This topography forced the ODE to abandon Euclidean logic entirely. Telemetry from the 3,000-step checkpoint revealed:

  • The 50% Detour Tax: The average straight-line displacement for trajectories was $\mu = 53.45$, but the actual path length traveled by the ODE was $\mu = 83.76$. The vector field actively chose to travel 50% further along the trench floor rather than pay the "fuel cost" of crossing the high-friction plateau.
  • Plummeting Linearity: The linearity metric—defined as the straight-line displacement divided by the actual path length—dropped precipitously to $0.646$.
  • Active Instability: The terrain was not yet balanced.
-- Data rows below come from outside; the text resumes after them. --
@[simp] theorem beaconBit_seen (xe : Extent) (at100 : Nat) (bit : Bool) (s : State) (xh : xe.covers [.log, .time, .port] [F.DBG_FLTSTAT_CLASS, F.TIM_BCNBAD, F.TIM_BCNSTAT_ACQ, F.TIM_BCNSTAT_BADWORD, F.TIM_BCNSTAT_FNMIS, F.TIM_BCNSTAT_HOP, F.TIM_BCNSTAT_HOPLIM, F.TIM_BCNSTAT_SRCOK, F.TIM_BCNSTAT_STEPPED, F.TIM_BCNSTAT_VALID] = true) :
    State.seen xe (beaconBit at100 bit s) = State.seen xe s := by
  simp only [Extent.covers, List.all_cons, List.all_nil, Bool.and_true, Bool.true_and, Bool.and_eq_true] at xh
  unfold beaconBit
  simp [xh]

@[simp] theorem beaconRtt_seen (xe : Extent) (at100 : Nat) (s : State) (xh : xe.covers [.time] [F.TIM_BCNRTT_TIME] = true) :
    State.seen xe (beaconRtt at100 s) = State.seen xe s := by
  simp only [Extent.covers, List.all_cons, List.all_nil, Bool.and_true, Bool.true_and, Bool.and_eq_true] at xh
  unfold beaconRtt
  simp [xh]

@[simp] theorem beaconCount_seen (xe : Extent) (at100 : Nat) (s : State) (xh : xe.covers [.time] [] = true) :
    State.seen xe (beaconCount at100 s) = State.seen xe s := by
  simp only [Extent.covers, List.all_cons, List.all_nil, Bool.and_true, Bool.true_and, Bool.and_eq_true] at xh
  unfold beaconCount
  simp [xh]

@[simp] theorem beaconEdge_seen (xe : Extent) (at100 width : Nat) (s : State) (xh : xe.covers [.log, .time, .port] [F.DBG_FLTSTAT_CLASS, F.TIM_BCNBAD, F.TIM_BCNOFF_OFFSET, F.TIM_BCNRTT_TIME, F.TIM_BCNSTAT_ACQ, F.TIM_BCNSTAT_BADWORD, F.TIM_BCNSTAT_FNMIS, F.TIM_BCNSTAT_HOP, F.TIM_BCNSTAT_HOPLIM, F.TIM_BCNSTAT_SRCOK, F.TIM_BCNSTAT_STEPPED, F.TIM_BCNSTAT_VALID] = true) :
    State.seen xe (beaconEdge at100 width s) = State.seen xe s := by
  simp only [Extent.covers, List.all_cons, List.all_nil, Bool.and_true, Bool.true_and, Bool.and_eq_true] at xh
  unfold beaconEdge
  simp [xh]

@[simp] theorem beaconTick_seen (xe : Extent) (s : State) (xh : xe.covers [.time] [] = true) :
    State.seen xe (beaconTick s) = State.seen xe s := by
  simp only [Extent.covers, List.all_cons, List.all_nil, Bool.and_true, Bool.true_and, Bool.and_eq_true] at xh
  unfold beaconTick
  simp [xh]

@[simp] theorem beaconMiss_seen (xe : Extent) (s : State) (xh : xe.covers [.time] [F.TIM_BCNSTAT_ACQ, F.TIM_BCNSTAT_MISS, F.TIM_BCNSTAT_VALID] = true) :
    State.seen xe (beaconMiss s) = State.seen xe s := by
  simp only [Extent.covers, List.all_cons, List.all_nil, Bool.and_true, Bool.true_and, Bool.and_eq_true] at xh
  unfold beaconMiss
  simp [xh]

@[simp] theorem beaconEcho_seen (xe : Extent) (at100 width : Nat) (s : State) (xh : xe.covers [.time] [] = true) :
    State.seen xe (beaconEcho at100 width s) = State.seen xe s := by
  simp only [Extent.covers, List.all_cons, List.all_nil, Bool.and_true, Bool.true_and, Bool.and_eq_true] at xh
  unfold beaconEcho
  simp [xh]

end Sys2Proof.Machine
end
The volume penalty ($\log \det$) was still climbing from $-800$, hovering around $-297$. The network was actively fighting itself, occasionally causing massive spikes in the vector field penalty as trajectories smashed into newly formed topographical walls.

This phase proved that the continuous flow could be forced to curve, but the restricted rank of $24$ lacked the dimensional freedom necessary for an elegant solution.

4. High-Dimensional Equilibrium: The Saddle and the Flow

To provide the network with the necessary canvas to resolve the volume penalty, we restarted the flow and expanded the metric rank to $64$. By step 12,000, the latent space achieved a state of absolute geometric equilibrium.

With nearly triple the dimensional capacity, the optimizer no longer needed to build brutal cliffs. Instead, it smoothed the landscape into a massive, sweeping saddle shape. Visualizations of the latent space at this stage reveal a perfectly functioning non-Euclidean manifold:

  • Absolute Volume Equilibrium: By step 12,300, the $\log \det g(z)$ penalty completely stabilized, oscillating perfectly around $0.003$. The model had successfully balanced the high-friction hills with the low-friction valleys, satisfying the constraint.
  • Deep Attractor Basins: The vector field decay (fDecay) dropped to a highly consistent $0.02$. By the end of the ODE integration steps, the flow had virtually stopped, dropping to 2% of its initial energy. The model was no longer throwing vectors aimlessly; it had dug highly specific, deep attractor basins that reliably caught and held the trajectories.
  • Smooth Geodesic Flow: With the topography balanced, the chaotic 50% detours vanished. Linearity stabilized at $\sim 0.80$. The straight-line displacement was $\mu = 57.84$, while the path length was $\mu = 73.17$. The trajectories were taking calculated, efficient $\sim 25%$ detours, hooking gracefully down the topographical gradients and sliding along established valley floors to reach their semantic destinations.

5. Semantic Cartography: Mapping the Manifold

To prove that this mathematically stable geometry actively correlates with the rules of English grammar, we mapped the semantic meaning of the latent space.

In a standard Transformer, the latent space is static. In our model, however, the ODE physically transports the vectors from a starting point ($z_0$) to an ending point ($z_T$). Crucially, our output projection is only trained to read the destinations ($z_T$).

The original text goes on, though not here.